### Supplied material

▼▼▼

-- ==== Sys2Proof/Decode.lean ====
section
/-! DEFINITION. The decoder, total on every encoding and rejecting by name, and the encoder (30_encoding.md R100 to
R115). -/

namespace Sys2Proof

/-- Why an encoding is no operation. -/
inductive Reject where
  /-- `SEQ`: no transition is enabled, or the event is lost (R11 blocked, R262). -/
  | noneEnabled
  /-- `CEC` with the reserved code `op = 11`, which the engine ignores (R115). -/
  | cecReserved
  /-- `W8` before role `r` with a byte `b` that is none of the three wire values: data, which is no row of the table and
  which the receiver's phase decodes (R101, R102). -/
  | plainByte (r : Role) (b : Byte)
  /-- Bits set above the width of the format (log 12). -/
  | wordTooWide
  /-- A payload longer than `MAXPAY`, which FC.ENCODE's caller never passes (R171). -/
  | payloadTooLong
  deriving DecidableEq, Repr

/-! ## Codes -/

/-- The 3-bit code of a DEVICE phase (R24, R109). -/
def DPhase.code : DPhase → BitVec 3
  | .dErase => 0
  | .dAwait => 1
  | .dReply => 2
  | .dRecv => 3
  | .dVerify => 4
  | .dCommit => 5
  | .dReadback => 6
  | .dFault => 7

/-- The DEVICE phase of a 3-bit code; all eight codes are used (R109). -/
def DPhase.ofCode (c : BitVec 3) : DPhase :=
  match c.toNat with
  | 0 => .dErase
  | 1 => .dAwait
  | 2 => .dReply
  | 3 => .dRecv
  | 4 => .dVerify
  | 5 => .dCommit
  | 6 => .dReadback
  | _ => .dFault

/-- The 3-bit code of a HOST phase (R37, R110). -/
def HPhase.code : HPhase → BitVec 3
  | .hIdle => 0
  | .hEncode => 1
  | .hReq => 2
  | .hAwait => 3
  | .hSend => 4
  | .hReadback => 5
  | .hDone => 6
  | .hFailed => 7

/-- The HOST phase of a 3-bit code; all eight codes are used (R110). -/
def HPhase.ofCode (c : BitVec 3) : HPhase :=
  match c.toNat with
  | 0 => .hIdle
  | 1 => .hEncode
  | 2 => .hReq
  | 3 => .hAwait
  | 4 => .hSend
  | 5 => .hReadback
  | 6 => .hDone
  | _ => .hFailed

/-! ## Fields of the 22-bit words (`NVC` R106, `FIC` R108) -/

/-- Bits [21:20]: `op` of `NVC`, `FI_MODE` of `FIC`. -/
def wordTop (w : BitVec 22) : BitVec 2 := w.extractLsb' 20 2

/-- Bits [19:8]: `addr` of `NVC`, `FI_OFFSET` of `FIC`. -/
def wordMid (w : BitVec 22) : Cnt := w.extractLsb' 8 12

/-- Bits [7:0]: `data` of `NVC`, `FI_VALUE` of `FIC`. -/
def wordLow (w : BitVec 22) : Byte := w.extractLsb' 0 8

/-- The 22-bit word with the three fields. -/
def word22 (top : BitVec 2) (mid : Cnt) (low : Byte) : BitVec 22 := top ++ mid ++ low

/-! ## The decoder, one function a format -/

/-- Format `CEC` (R107): `op` in bits [9:8], `data` in bits [7:0]. -/
def decodeCec (r : Role) (w : BitVec 10) : Except Reject Instr :=
  match (w.extractLsb' 8 2).toNat with
  | 0 => .ok (.crcClr r)
  | 1 => .ok (.crcByte r (w.extractLsb' 0 8))
  | 2 => .ok (.crcBit r)
  | _ => .error .cecReserved

/-- Format `NVC` (R106). -/
def decodeNvc (w : BitVec 22) : Except Reject Instr :=
  match (wordTop w).toNat with
  | 0 => .ok (.nvRead (wordMid w))
  | 1 => .ok (.nvWrite (wordMid w) (wordLow w))
  | 2 => .ok (.nvErase (wordMid w))
  | _ => .ok (.nvErwr (wordMid w) (wordLow w))

/-- Format `FIC` (R108). -/
def decodeFic (w : BitVec 22) : Except Reject Instr :=
  .ok (.fiApply (wordTop w) (wordMid w) (wordLow w))

/-- Format `W8`: the three distinguished values (R101). What the value does depends on the receiver's phase
(R102), which is the meaning of the wire value. -/
def decodeW8 (r : Role) (b : Byte) : Except Reject Instr :=
  if b = Config.TOK_REQ then .ok (.tokReq r)
  else if b = Config.TOK_ACK then .ok (.tokAck r)
  else if b = Config.TERM then .ok (.term r)
  else .error (.plainByte r b)

/-- A byte at the head of `H2D` in `D_AWAIT` (R102, first two rows). -/
def decodeAwait : Option Byte → Except Reject Instr
  | none => .error .noneEnabled
  | some b => if b = Config.TOK_REQ then .ok .hsDReq else .ok (.hsDSkip b)

/-- A byte at the head of `H2D` in `D_RECV` with `N` bytes stored (R102, rows three to six). -/
def decodeRecv (n : Cnt) : Option Byte → Except Reject Instr
  | none => .error .noneEnabled
  | some b =>
    if b = Config.TERM then
      if n.toNat = 0 then .ok .dsRxEmpty else .ok .dsRxTerm
    else if n.toNat < Config.CAP then .ok (.dsRxData b)
    else if n.toNat = Config.CAP then .ok (.dsRxOver b)
    else .error .noneEnabled

/-- Format `SEQ`, device: the transition table of R109 and R220. -/
def decodeDev (w : DevWord) : Except Reject Instr :=
  match DPhase.ofCode w.phase with
  | .dErase =>
    if w.ea.toNat < Config.CAP then .ok .dsErase
    else if w.ea.toNat = Config.CAP then .ok .hsDArm
    else .error .noneEnabled
  | .dAwait => decodeAwait w.head
  | .dReply => .ok .hsDAck
  | .dRecv => decodeRecv w.n w.head
  | .dVerify => .ok .dsVerify
  | .dCommit => .ok .dsCommit
  | .dReadback =>
    if w.ri.toNat ≤ w.size.toNat then .ok .dsRbByte
    else if w.ri.toNat = w.size.toNat + 1 then .ok .dsRbTerm
    else .error .noneEnabled
  | .dFault => .error .noneEnabled

/-- An event before the HOST (R262, R230): its reaction where that is enabled; otherwise the event is lost. -/
def decodeHostEvent (ph : HPhase) (head : Option Byte) : HostEvent → Except Reject Instr
  | .start p fic =>
    if ph = .hIdle ∨ ph = .hDone ∨ ph = .hFailed then
      .ok (.lsStart p (wordTop fic) (wordMid fic) (wordLow fic))
    else .error .noneEnabled
  | .timeout =>
    if ph = .hAwait ∧ head = none then .ok .hsHTimeout
    else if ph = .hReadback ∧ head = none then .ok .lsRbTimeout
    else .error .noneEnabled
  | .linkfail =>
    if ph = .hReq ∨ ph = .hAwait ∨ ph = .hSend ∨ ph = .hReadback then .ok .lsLinkfail
    else .error .noneEnabled

/-- The HOST's own next step, no event raised (R110, R102, R230). -/
def decodeHostTurn (ph : HPhase) (rn : Cnt) (head : Option Byte) : Except Reject Instr :=
  match ph with
  | .hIdle => .error .noneEnabled
  | .hEncode => .ok .lsEncode
  | .hReq => .ok .hsHReq
  | .hAwait =>
    match head with
    | none => .error .noneEnabled
    | some b => if b = Config.TOK_ACK then .ok .hsHAck else .ok (.hsHNak b)
  | .hSend => .ok .lsTx
  | .hReadback =>
    match head with
    | none => .error .noneEnabled
    | some b =>
      if b = Config.TERM then .ok .lsRbTerm
      else if rn.toNat < Config.CAP then .ok (.lsRbData b)
      else if rn.toNat = Config.CAP then .ok (.lsRbOver b)
      else .error .noneEnabled
  | .hDone => .error .noneEnabled
  | .hFailed => .error .noneEnabled

/-- Format `SEQ`, host: the transition table of R110 and R230. -/
def decodeHost (w : HostWord) : Except Reject Instr :=
  match w.event with
  | some e => decodeHostEvent (HPhase.ofCode w.phase) w.head e
  | none => decodeHostTurn (HPhase.ofCode w.phase) w.rn w.head

/-- The receiver a wire value of the table stands before: TOK_ACK goes to the host, TOK_REQ to the device; TERM goes
both ways and is read here as the frame's terminator, before the device (log 12). -/
def wireReceiver (b : Byte) : Role := if b = Config.TOK_ACK then .host else .device

/-- A word of the table given as its bits, bit 0 the least significant. One byte is `W8`, up to two `CEC` (the
device's engine), more `NVC`; with bits set above the format's width it is no word of the format (log 12). -/
def decodeRaw (nbits w : Nat) : Except Reject Instr :=
  if nbits ≤ 8 then
    if w < 2 ^ 8 then decodeW8 (wireReceiver (BitVec.ofNat 8 w)) (BitVec.ofNat 8 w) else .error .wordTooWide
  else if nbits ≤ 16 then
    if w < 2 ^ 10 then decodeCec .device (BitVec.ofNat 10 w) else .error .wordTooWide
  else
    if w < 2 ^ 22 then decodeNvc (BitVec.ofNat 22 w) else .error .wordTooWide

/-- The decoder: the operation an encoding stands for, or the name of why it is none. -/
def decode : Encoding → Except Reject Instr
  | .cec r w => decodeCec r w
  | .nvc w => decodeNvc w
  | .fic w => decodeFic w
  | .w8 r b => decodeW8 r b
  | .dev w => decodeDev w
  | .host w => decodeHost w
  | .reset r => .ok (.reset r)
  | .payload p => if p.length ≤ Config.MAXPAY then .ok (.fcEncode p) else .error .payloadTooLong
  | .classify b => .ok (.fcClassify b)
  | .window w => .ok (.ivVerify w)
  | .raw nbits w => decodeRaw nbits w

/-- The operation the decoder reads from a table word (the host's name for it). -/
def decodeTableWord (nbits w : Nat) : Option Instr :=
  match decode (.raw nbits w) with
  | .ok i => some i
  | .error _ => none

/-! ## The encoder -/

/-- A `SEQ` device word in phase `p` with byte `h` at the head and every guard counter zero. -/
def devWordOf (p : DPhase) (h : Option Byte) : DevWord :=
  { phase := p.code, head := h, ea := 0, n := 0, size := 0, ri := 0 }

/-- A `SEQ` host word in phase `p` with byte `h` at the head, no byte collected, and event `e`. -/
def hostWordOf (p : HPhase) (h : Option Byte) (e : Option HostEvent) : HostWord :=
  { phase := p.code, head := h, rn := 0, event := e }

/-- `CAP` as a counter value. -/
def capCnt : Cnt := BitVec.ofNat 12 Config.CAP

/-- The encoder: an encoding of each operation. Data bits an operation ignores are 0; a sequencer operation is given
by a phase and guard values that select it (R109, R110). -/
def encode : Instr → Encoding
  | .crcClr r => .cec r ((0 : BitVec 2) ++ (0 : Byte))
  | .crcByte r b => .cec r ((1 : BitVec 2) ++ b)
  | .crcBit r => .cec r ((2 : BitVec 2) ++ (0 : Byte))
  | .nvRead a => .nvc (word22 0 a 0)
  | .nvWrite a b => .nvc (word22 1 a b)
  | .nvErase a => .nvc (word22 2 a 0)
  | .nvErwr a b => .nvc (word22 3 a b)
  | .fcEncode p => .payload p
  | .fcClassify b => .classify b
  | .fiApply m o v => .fic (word22 m o v)
  | .ivVerify w => .window w
  | .hsDArm => .dev { devWordOf .dErase none with ea := capCnt }
  | .hsDSkip b => .dev (devWordOf .dAwait (some b))
  | .hsDReq => .dev (devWordOf .dAwait (some Config.TOK_REQ))
  | .hsDAck => .dev (devWordOf .dReply none)
  | .hsHReq => .host (hostWordOf .hReq none none)
  | .hsHAck => .host (hostWordOf .hAwait (some Config.TOK_ACK) none)
  | .hsHNak b => .host (hostWordOf .hAwait (some b) none)
  | .hsHTimeout => .host (hostWordOf .hAwait none (some .timeout))
  | .dsErase => .dev (devWordOf .dErase none)
  | .dsRxData b => .dev (devWordOf .dRecv (some b))
  | .dsRxTerm => .dev { devWordOf .dRecv (some Config.TERM) with n := 1 }
  | .dsRxOver b => .dev { devWordOf .dRecv (some b) with n := capCnt }
  | .dsRxEmpty => .dev (devWordOf .dRecv (some Config.TERM))
  | .dsVerify => .dev (devWordOf .dVerify none)
  | .dsCommit => .dev (devWordOf .dCommit none)
  | .dsRbByte => .dev (devWordOf .dReadback none)
  | .dsRbTerm => .dev { devWordOf .dReadback none with ri := 1 }
  | .lsStart p m o v => .host (hostWordOf .hIdle none (some (.start p (word22 m o v))))
  | .lsEncode => .host (hostWordOf .hEncode none none)
  | .lsTx => .host (hostWordOf .hSend none none)
  | .lsRbData b => .host (hostWordOf .hReadback (some b) none)
  | .lsRbTerm => .host (hostWordOf .hReadback (some Config.TERM) none)
  | .lsRbOver b => .host { hostWordOf .hReadback (some b) none with rn := capCnt }
  | .lsRbTimeout => .host (hostWordOf .hReadback none (some .timeout))
  | .lsLinkfail => .host (hostWordOf .hSend none (some .linkfail))
  | .reset r => .reset r
  | .tokReq r => .w8 r Config.TOK_REQ
  | .tokAck r => .w8 r Config.TOK_ACK
  | .term r => .w8 r Config.TERM

end Sys2Proof
end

▲▲▲

Find "(devWordOf .dCommit none)" in the records above. Repeat its line and every later line exactly, through the last one.

  | .dsCommit => .dev (devWordOf .dCommit none)
  | .dsRbByte => .dev (devWordOf .dReadback none)
  | .dsRbTerm => .dev { devWordOf .dReadback none with ri := 1 }
  | .lsStart p m o v => .host (hostWordOf .hIdle none (some (.start p (word22 m o v))))
  | .lsEncode => .host (hostWordOf .hEncode none none)
  | .lsTx => .host (hostWordOf .hSend none none)
  | .lsRbData b => .host (hostWordOf .hReadback (some b) none)
  | .lsRbTerm => .host (hostWordOf .hReadback (some Config.TERM) none)
  | .lsRbOver b => .host { hostWordOf .hReadback (some b) none with rn := capCnt }
  | .lsRbTimeout => .host (hostWordOf .hReadback none (some .timeout))
  | .lsLinkfail => .host (hostWordOf .hSend none (some .linkfail))
  | .reset r => .reset r
  | .tokReq r => .w8 r Config.TOK_REQ
  | .tokAck r => .w8 r Config.TOK_ACK
  | .term r => .w8 r Config.TERM

end Sys2Proof
end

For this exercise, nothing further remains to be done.